Sentira certo alívio quando Pedro morrera há um ano, depois de tantas internações, tanto sofrimento. Seus olhos pediam para ir, para descansar, e ela chegara a se convencer de que não havia nada melhor a acontecer no momento. E se era inevitável que ele fosse, passou a imaginar sua vida sem ele (depois de quase 12 anos juntos). Tentava visualizar-se forte, viva e disposta a encarar esta perda como uma mera contingencia do viver. Até sua vida profissional poderia ser retomada assim como alguns velhos projetos. Tudo parecia fazer sentido. Mas não agora. Nem que quisesse poderia prever o rombo que a falta dele faria. Também não encontrava palavras para descrever seu estado, o que deixava todos a sua volta, bem aflitos. Sabia que alguns conseguiam falar sobre sua própria dor, construir frases que narrassem este estado absurdo, mas eram poucos, bem poucos. Não por acaso o mundo reverenciava os poetas, sempre atentos às dores das perdas e paixões humanas, as quais descrevem inventando vocábulos, usando metáforas ou comparando-as com os enigmas do universo.

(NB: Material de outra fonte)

namespace Sys2Proof.Machine

/-- What the state holds in the registers of unspecified reset value. -/
def State.unspecified (s : State) : ResetFill where
  snap := s.snap
  newcmp := s.newcmp
  dlyStart := s.dlyStart
  dlyTicks := s.dlyTicks
  cntLatch := s.cntLatch
  cmp := s.cmp
  cmpHold := s.cmpHold

/-- The same state with other contents in the registers of unspecified reset value. -/
def State.refill (s : State) (f : ResetFill) : State :=
  { s with snap := f.snap, newcmp := f.newcmp, dlyStart := f.dlyStart, dlyTicks := f.dlyTicks,
           cntLatch := f.cntLatch, cmp := f.cmp, cmpHold := f.cmpHold }

/-- The contents `f` agree with those of the state wherever a micro-step reads them: with a reload in progress, both are
those of a reload of the same counter value. -/
structure State.ReadsAlike (s : State) (f : ResetFill) : Prop where
  reload : ∀ a, s.armPos = some a → ∃ v, s.ReloadAt v a ∧ (s.refill f).ReloadAt v a
  compare : s.armed = true → f.cmp = s.cmp
  delay : s.mseq = .poll → f.dlyStart = s.dlyStart ∧ f.dlyTicks = s.dlyTicks

/-! ### The operations on refilled states -/

section

variable (s : State) (f : ResetFill)

/-- After two resets only the unspecified registers differ. -/
theorem takeReset_eq_refill (g : ResetFill) :
    s.takeReset g = (s.takeReset f).refill (s.takeReset g).unspecified := rfl

theorem takeTurn_refill : (s.refill f).takeTurn = (s.takeTurn.1, s.takeTurn.2.refill f) := by
  rcases takeTurn_cases s with ⟨t, ts, hs, h⟩ | ⟨hs, h⟩
  · rw [h]; exact takeTurn_cons _ hs
  · rw [h]; simp [State.takeTurn, State.refill, hs]

theorem present_refill (o : Option Nat) : (s.refill f).present o = (s.present o).refill f := by
  rw [present_eq, present_eq s, present_port, present_port]; rfl

theorem latchTurn_refill (t : Turn) : (s.refill f).latchTurn t = (s.latchTurn t).refill f := by
  cases t with
  | mainline o p => exact present_refill (s.latchPins p) f o
  | _ => rfl

theorem gotoArm_refill (a : ArmPos) : (s.refill f).gotoArm a = (s.gotoArm a).refill f := by
  by_cases hi : s.iseq = .idle
  · rw [gotoArm_of_mainline s hi, gotoArm_of_mainline _ (by exact hi)]; rfl
  · rw [gotoArm_of_inIsr s hi, gotoArm_of_inIsr _ (by exact hi)]; rfl

theorem leaveArm_refill : (s.refill f).leaveArm = s.leaveArm.refill f := by
  by_cases hi : s.iseq = .idle
  · rw [leaveArm_of_mainline s hi, leaveArm_of_mainline _ (by exact hi)]; rfl
  · rw [leaveArm_of_inIsr s hi, leaveArm_of_inIsr _ (by exact hi)]; rfl

theorem pollOsc_refill : (s.refill f).pollOsc = s.pollOsc.refill f := by
  unfold State.pollOsc; rw [apply_ite (State.refill · f)]; rfl

theorem tickCheck_refill : tickCheck (s.refill f) = (tickCheck s).refill f := by
  rw [tickCheck_eq, tickCheck_eq s]; rfl

end

/-- COUNTER reads `CMP` only while the comparator is armed. -/
theorem counterStep_refill {s : State} {f : ResetFill} (h : s.armed = true → f.cmp = s.cmp) :
    (s.refill f).counterStep = s.counterStep.refill f := by
  have hiff : Matches s.armed (counterSucc s.rawCounter) f.cmp ↔ Matches s.armed (counterSucc s.rawCounter) s.cmp :=
    and_congr_right fun harm => by rw [h harm]
  by_cases hm : Matches s.armed (counterSucc s.rawCounter) s.cmp
  · rw [counterStep_of_match s hm, counterStep_of_match (s.refill f) (hiff.2 hm)]; rfl
  · rw [counterStep_of_no_match s hm, counterStep_of_no_match (s.refill f) (mt hiff.1 hm)]; rfl

theorem delayPoll_refill {s : State} {f : ResetFill} (h : f.dlyStart = s.dlyStart ∧ f.dlyTicks = s.dlyTicks) :
    delayPoll (s.refill f) = (delayPoll s).refill f := by
  obtain ⟨hstart, hticks⟩ := h
  have hiff : (s.refill f).DelayDone ↔ s.DelayDone := by simp [State.DelayDone, State.refill, hstart, hticks]
  unfold delayPoll
  rw [apply_ite (State.refill · f)]
  exact if_congr hiff rfl rfl

/-! ### The micro-steps of the reload on refilled states (R91, R92) -/

theorem gotoArm_unspecified (s : State) (a : ArmPos) : (s.gotoArm a).unspecified = s.unspecified := by
  simp [State.unspecified]

theorem leaveArm_unspecified (s : State) : s.leaveArm.unspecified = s.unspecified := by
  simp [State.unspecified]

theorem gotoArm_eq_refill {s t : State} (h : t = s.refill t.unspecified) (a : ArmPos) :
    t.gotoArm a = (s.gotoArm a).refill (t.gotoArm a).unspecified := by
  rw [gotoArm_unspecified, ← gotoArm_refill, ← h]

theorem leaveArm_eq_refill {s t : State} (h : t = s.refill t.unspecified) :
    t.leaveArm = s.leaveArm.refill t.leaveArm.unspecified := by
  rw [leaveArm_unspecified, ← leaveArm_refill, ← h]

/-- The value A7 adopts is the one computed at A3 (R92). -/
theorem adoptedValue_of_reloadAt {s : State} {v : Word24} (h : s.ReloadAt v .a7) :
    adoptedValue s.cmpHold (lowByte s.newcmp) = v + intervalWord s.config := by
  obtain ⟨-, hnew, hhold⟩ := h
  rw [hhold, adoptedValue_upperHalf, hnew]

section

variable {s t t' : State} {f : ResetFill} {a : ArmPos} {v : Word24}

/-- Two reloads of the same counter value differ only in the unspecified registers, also in the event of A7. -/
theorem armMicroStep_refill (hs : s.ReloadAt v a) (hf : (s.refill f).ReloadAt v a) (h : s.armMicroStep a = .next t)
    (h' : (s.refill f).armMicroStep a = .next t') : t' = t.refill t'.unspecified := by
  cases a with
  | a4 =>
    cases hready : s.pins.loadReady with
    | true =>
      cases (armMicroStep_a4_of_ready hready).symm.trans h
      cases (armMicroStep_a4_of_ready (s := s.refill f) hready).symm.trans h'
      exact gotoArm_eq_refill rfl .a5
    | false =>
      cases (armMicroStep_a4_of_notReady hready).symm.trans h
      cases (armMicroStep_a4_of_notReady (s := s.refill f) hready).symm.trans h'
      rfl
  | a7 =>
    cases h
    cases h'
    refine leaveArm_eq_refill ?_
    rw [adoptedValue_of_reloadAt hs, adoptedValue_of_reloadAt hf]
    rfl
  | _ => cases h; cases h'; exact gotoArm_eq_refill rfl _

/-- Two reloads of the same counter value are at the next position reloads of the same value, or are over, or wait. -/
theorem armMicroStep_reloadAt (hpos : s.armPos = some a) (hs : s.ReloadAt v a) (hf : (s.refill f).ReloadAt v a)
    (h : s.armMicroStep a = .next t) (h' : (s.refill f).armMicroStep a = .next t') :
    ∀ b, t.armPos = some b → t.ReloadAt v b ∧ t'.ReloadAt v b := by
  intro b hb
  by_cases hwait : a = .a4 ∧ s.pins.loadReady = false
  · obtain ⟨rfl, hzero⟩ := hwait
    cases (armMicroStep_a4_of_notReady hzero).symm.trans h
    cases (armMicroStep_a4_of_notReady (s := s.refill f) hzero).symm.trans h'
    cases hpos.symm.trans hb
    exact ⟨hs, hf⟩
  · have hready : a = .a4 → s.pins.loadReady = true := by simpa using hwait
    cases hnext : a.next with
    | none =>
      obtain rfl := ArmPos.eq_a7_of_next hnext
      obtain ⟨hnone, -⟩ := armMicroStep_adopts hs h
      cases hnone.symm.trans hb
    | some c =>
      obtain ⟨u, hu, hc, hat⟩ := armMicroStep_advances hnext hready hs
      obtain ⟨u', hu', -, hat'⟩ := armMicroStep_advances (s := s.refill f) hnext hready hf
      cases hu.symm.trans h
      cases hu'.symm.trans h'
      cases hc.symm.trans hb
      exact ⟨hat, hat'⟩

Não saberia explicar porque seu casamento fora tão excepcional, para ela um mero encontro de duas almas que prezavam a vida a dois. Parece pouco? Sim e não. Como construir uma parceria tão rica sem compartilhar o valor das trocas, da cumplicidade e do carinho? Depois destes anos juntos, a vida a dois ficara quase “vida a um”. Não porque estivessem sempre grudados ou tivessem as mesmas ideias e crenças sobre tudo (ao contrário), mas porque haviam se acostumado a falar um para o outro o que pensavam, desejavam, sofriam ou lhes causava indignação. Evitava confessar que ainda falava com ele mesmo sabendo que não ouviria respostas, contestações, apoio. Era exatamente isso: uma parte dela havia ido embora para sempre. E se a principio ela considerou a hipótese de construir algo novo, agora esta coragem andava sumida. Não foram poucas as vezes em que ambos haviam antecipado a velhice. Brincavam de adivinhar se ficariam parecidos com aquela senhorinha gordinha, ou aquele careca barrigudo, se seria possível passear de mãos dadas (como era de costume) ou se cada um precisaria apoiar seu braço no outro para dar conta dos reumatismos e desconfortos musculares. Era preciso apagar esta cena, com certeza, para que o dia seguinte começasse a existir.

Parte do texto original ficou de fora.